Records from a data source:

/-- The row of a BIT holds its word for both values of `b`. -/
theorem bitRow_iff (w : BitVec 8) (u : BitVec 2) :
    w &&& 0xFE#8 = assemble u 0b01#2 false ↔ zeroField w = 0b000#3 ∧ opField w = 0b01#2 ∧ u = unitField w := by
  constructor
  · intro h
    have hz : zeroField w = 0b000#3 := by rw [← zeroField_and_bitMask, h, zeroField_assemble]
    rw [← assemble_fields w hz, and_bitMask_assemble] at h
    obtain ⟨hu, ho, -⟩ := assemble_inj h
    exact ⟨hz, ho, hu.symm⟩
  · rintro ⟨hz, ho, rfl⟩
    rw [← ho, ← and_bitMask_assemble _ _ (bitField w), assemble_fields w hz]

/-- A word decodes to the INIT of a unit exactly when it is in its row; the operand counts for STF only (R62). -/
theorem decode_eq_initOf_iff {c : Command} (u : BitVec 2) (L : Nat) :
    decode c = .ok (initOf u L) ↔ c.cmd &&& 0xFF#8 = assemble u 0b00#2 false ∧ (u = 0b00#2 → L = c.arg) := by
  rw [decode_eq_ok_iff, initRow_iff, initOf_eq_initOf_iff]
  simp only [initOf_ne_bitOf, and_false, or_false, and_assoc]

/-- A word decodes to the BIT of a unit exactly when it is in its row and carries that bit. -/
theorem decode_eq_bitOf_iff {c : Command} (u : BitVec 2) (b : Bit) :
    decode c = .ok (bitOf u b) ↔ c.cmd &&& 0xFE#8 = assemble u 0b01#2 false ∧ b = c.cmd.getLsbD 0 := by
  rw [decode_eq_ok_iff, bitRow_iff, bitOf_eq_bitOf_iff]
  simp only [(initOf_ne_bitOf _ _ _ _).symm, and_false, false_or, and_assoc, bitField]

/-- Of entries that pairwise do not both pass a test at most one passes it. -/
theorem length_filter_le_one {α : Type} {l : List α} {R : α → α → Prop} {p : α → Bool} (hl : l.Pairwise R)
    (hp : ∀ a b, R a b → ¬(p a = true ∧ p b = true)) : (l.filter p).length ≤ 1 := by
  rcases hf : l.filter p with _ | ⟨a, _ | ⟨b, rest⟩⟩
  · exact Nat.zero_le 1
  · exact Nat.le_refl 1
  · have hpass : ∀ x ∈ a :: b :: rest, p x = true := fun x hx => (List.mem_filter.1 (hf ▸ hx)).2
    have hpair : (a :: b :: rest).Pairwise R := hf ▸ hl.filter p
    exact absurd ⟨hpass a (by simp), hpass b (by simp)⟩ (hp a b (List.rel_of_pairwise_cons hpair (by simp)))

theorem length_filter_opcodeRows_le_one (w : BitVec 8) : (opcodeRows.filter (fun r => w &&& r.2 == r.1)).length ≤ 1 :=
  length_filter_le_one opcodeRows_disjoint fun r q hdisjoint hboth => hdisjoint w (by simpa using hboth)

/-- The twelve legal words are those with the fields of a command. -/
theorem mem_legalWords_iff (w : BitVec 8) :
    w ∈ legalWords ↔ zeroField w = 0b000#3 ∧ (opField w = 0b00#2 ∧ bitField w = false ∨ opField w = 0b01#2) := by
  revert w; decide

/-- The legal words, picked out of the 256. -/
theorem filter_legalWords_perm :
    ((List.range 256).filter (fun w => legalWords.contains (BitVec.ofNat 8 w))).Perm (legalWords.map BitVec.toNat) := by
  refine (List.perm_ext_iff_of_nodup (List.nodup_range.filter _) (by decide)).2 fun n => ?_
  simp only [List.mem_filter, List.mem_range, List.contains_iff_mem, List.mem_map]
  constructor
  · exact fun ⟨hn, hmem⟩ => ⟨_, hmem, BitVec.toNat_ofNat .. ▸ Nat.mod_eq_of_lt hn⟩
  · rintro ⟨w, hmem, rfl⟩
    exact ⟨w.isLt, by rwa [BitVec.ofNat_toNat, BitVec.setWidth_eq]⟩

/-- Twelve of the 256 words are legal, and the others are 244. -/
theorem length_filter_not_legalWords :
    ((List.range 256).filter (fun w => !legalWords.contains (BitVec.ofNat 8 w))).length = 244 := by
  have htotal := List.length_eq_length_filter_add (l := List.range 256) fun w => legalWords.contains (BitVec.ofNat 8 w)
  rw [filter_legalWords_perm.length_eq, List.length_range, List.length_map] at htotal
  have htwelve : legalWords.length = 12 := rfl
  omega

/-- Settles O2: the four INIT rows are the rows of `initOf` and the four BIT rows those of `bitOf`, one for each unit. -/
theorem legalWordsMatchTheirRows : Obligations.LegalWordsMatchTheirRows := by
  unfold Obligations.LegalWordsMatchTheirRows
  intro c
  have initRow : ∀ u : BitVec 2, u ≠ 0b00#2 →
      (decode c = .ok (initOf u c.arg) ↔ c.cmd &&& 0xFF#8 = assemble u 0b00#2 false) := fun u hu => by
    rw [decode_eq_initOf_iff, and_iff_left fun h => absurd h hu]
  refine ⟨fun L => ?_, decode_eq_bitOf_iff 0b00#2, initRow 0b01#2 (by decide), decode_eq_bitOf_iff 0b01#2,
    initRow 0b10#2 (by decide), decode_eq_bitOf_iff 0b10#2, initRow 0b11#2 (by decide), decode_eq_bitOf_iff 0b11#2,
    length_filter_opcodeRows_le_one c.cmd, exists_decode_eq_ok_iff.trans (mem_legalWords_iff c.cmd).symm⟩
  exact (decode_eq_initOf_iff 0b00#2 L).trans (and_congr_right' (forall_prop_of_true rfl))

end Sys2Proof

namespace Sys2Proof.Machine

open Decode

/-! ## The reserved words (R64) -/

/-- Only the decoder finds a word reserved: a command that executes may be refused for its counters or its operand. -/
theorem exec_ne_reservedWord (i : Instr) (s : State) (why : Reserved) : exec i s ≠ .refused (.reservedWord why) := by
  have guarded : ∀ (ok : Bool) (t : State), unlessOverflow ok t ≠ .refused (.reservedWord why) := by
    intro ok t h
    cases ok <;> cases h
  cases i with
  | stfInit L =>
    simp only [exec, execStfInit]
    split
    · nofun
    · nofun
  | stfBit b => exact guarded _ _
  | dstInit => nofun
  | dstBit b => exact guarded _ _
  | ffxInit => nofun
  | ffxBit b => exact guarded _ _
  | rxInit => nofun
  | rxBit b => exact guarded _ _

/-- The step on a port that holds a reserved word (R153). -/
theorem step_of_decode_error {s : State} {c : Command} {rest : List Command} {why : Reserved}
    (hp : s.port = c :: rest) (hd : decode c = .error why) : step s = .refused (.reservedWord why) := by
  unfold step State.takeCommand
  rw [hp]
  dsimp only
  rw [hd]
  rfl

/-- A step refuses a word as reserved exactly when the decoder rejects it, with the decoder's reason. -/
theorem step_eq_reservedWord_iff {s : State} {c : Command} {rest : List Command} (hp : s.port = c :: rest)
    (why : Reserved) : step s = .refused (.reservedWord why) ↔ decode c = .error why := by
  cases hd : decode c with
  | error why' => rw [step_of_decode_error hp hd]; simp
  | ok i => rw [step_of_decode hp hd]; simp [exec_ne_reservedWord]

/-- Every word but those with the fields of a command is reserved, for one of the reasons R64 lists. -/
theorem not_legal_fields_iff (op : BitVec 2) (zero : BitVec 3) (b : Bit) :
    ¬(zero = 0b000#3 ∧ (op = 0b00#2 ∧ b = false ∨ op = 0b01#2)) ↔
      (op = 0b10#2 ∨ op = 0b11#2 ∨ zero ≠ 0b000#3 ∨ (op = 0b00#2 ∧ b = true)) := by
  revert op zero b; decide

/-- Settles O3: a step refuses as reserved what the decoder rejects, which is every word without the fields of a command;
the legal words are counted out of the 256. -/
theorem reservedWordsAreRefused : Obligations.ReservedWordsAreRefused := by
  unfold Obligations.ReservedWordsAreRefused
  refine ⟨fun s c rest hp => ?_, length_filter_not_legalWords⟩
  rw [exists_congr (step_eq_reservedWord_iff hp), exists_decode_eq_error_iff, exists_decode_eq_ok_iff]
  exact not_legal_fields_iff (opField c.cmd) (zeroField c.cmd) (bitField c.cmd)

/-! ## The raw index of a symbol (R69, R51) -/

namespace Stf

variable {cfg : Config} {u : Stf}

/-- A symbol stands at an index below `scnt`, and its flag says whether that is a stuff position (R16). -/
theorem Inv.symbols_getElem? (h : u.Inv cfg) {j : Nat} {x f : Bit} (hj : u.symbols[j]? = some (x, f)) :
    j < u.scnt ∧ f = decide (j ∈ u.P) := by
  obtain ⟨-, hf⟩ := List.getElem?_zip_eq_some.1 hj
  rw [h.flags_mark, List.getElem?_map, Option.map_eq_some_iff] at hf
  obtain ⟨k, hk, rfl⟩ := hf
  obtain ⟨hlt, rfl⟩ := List.getElem?_eq_some_iff.1 hk
  rw [List.getElem_range]
  exact ⟨by simpa using hlt, rfl⟩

▸ What to produce: Find every line in the records that holds the word "symm", then state the count alone.

▸ Answer to this problem: 3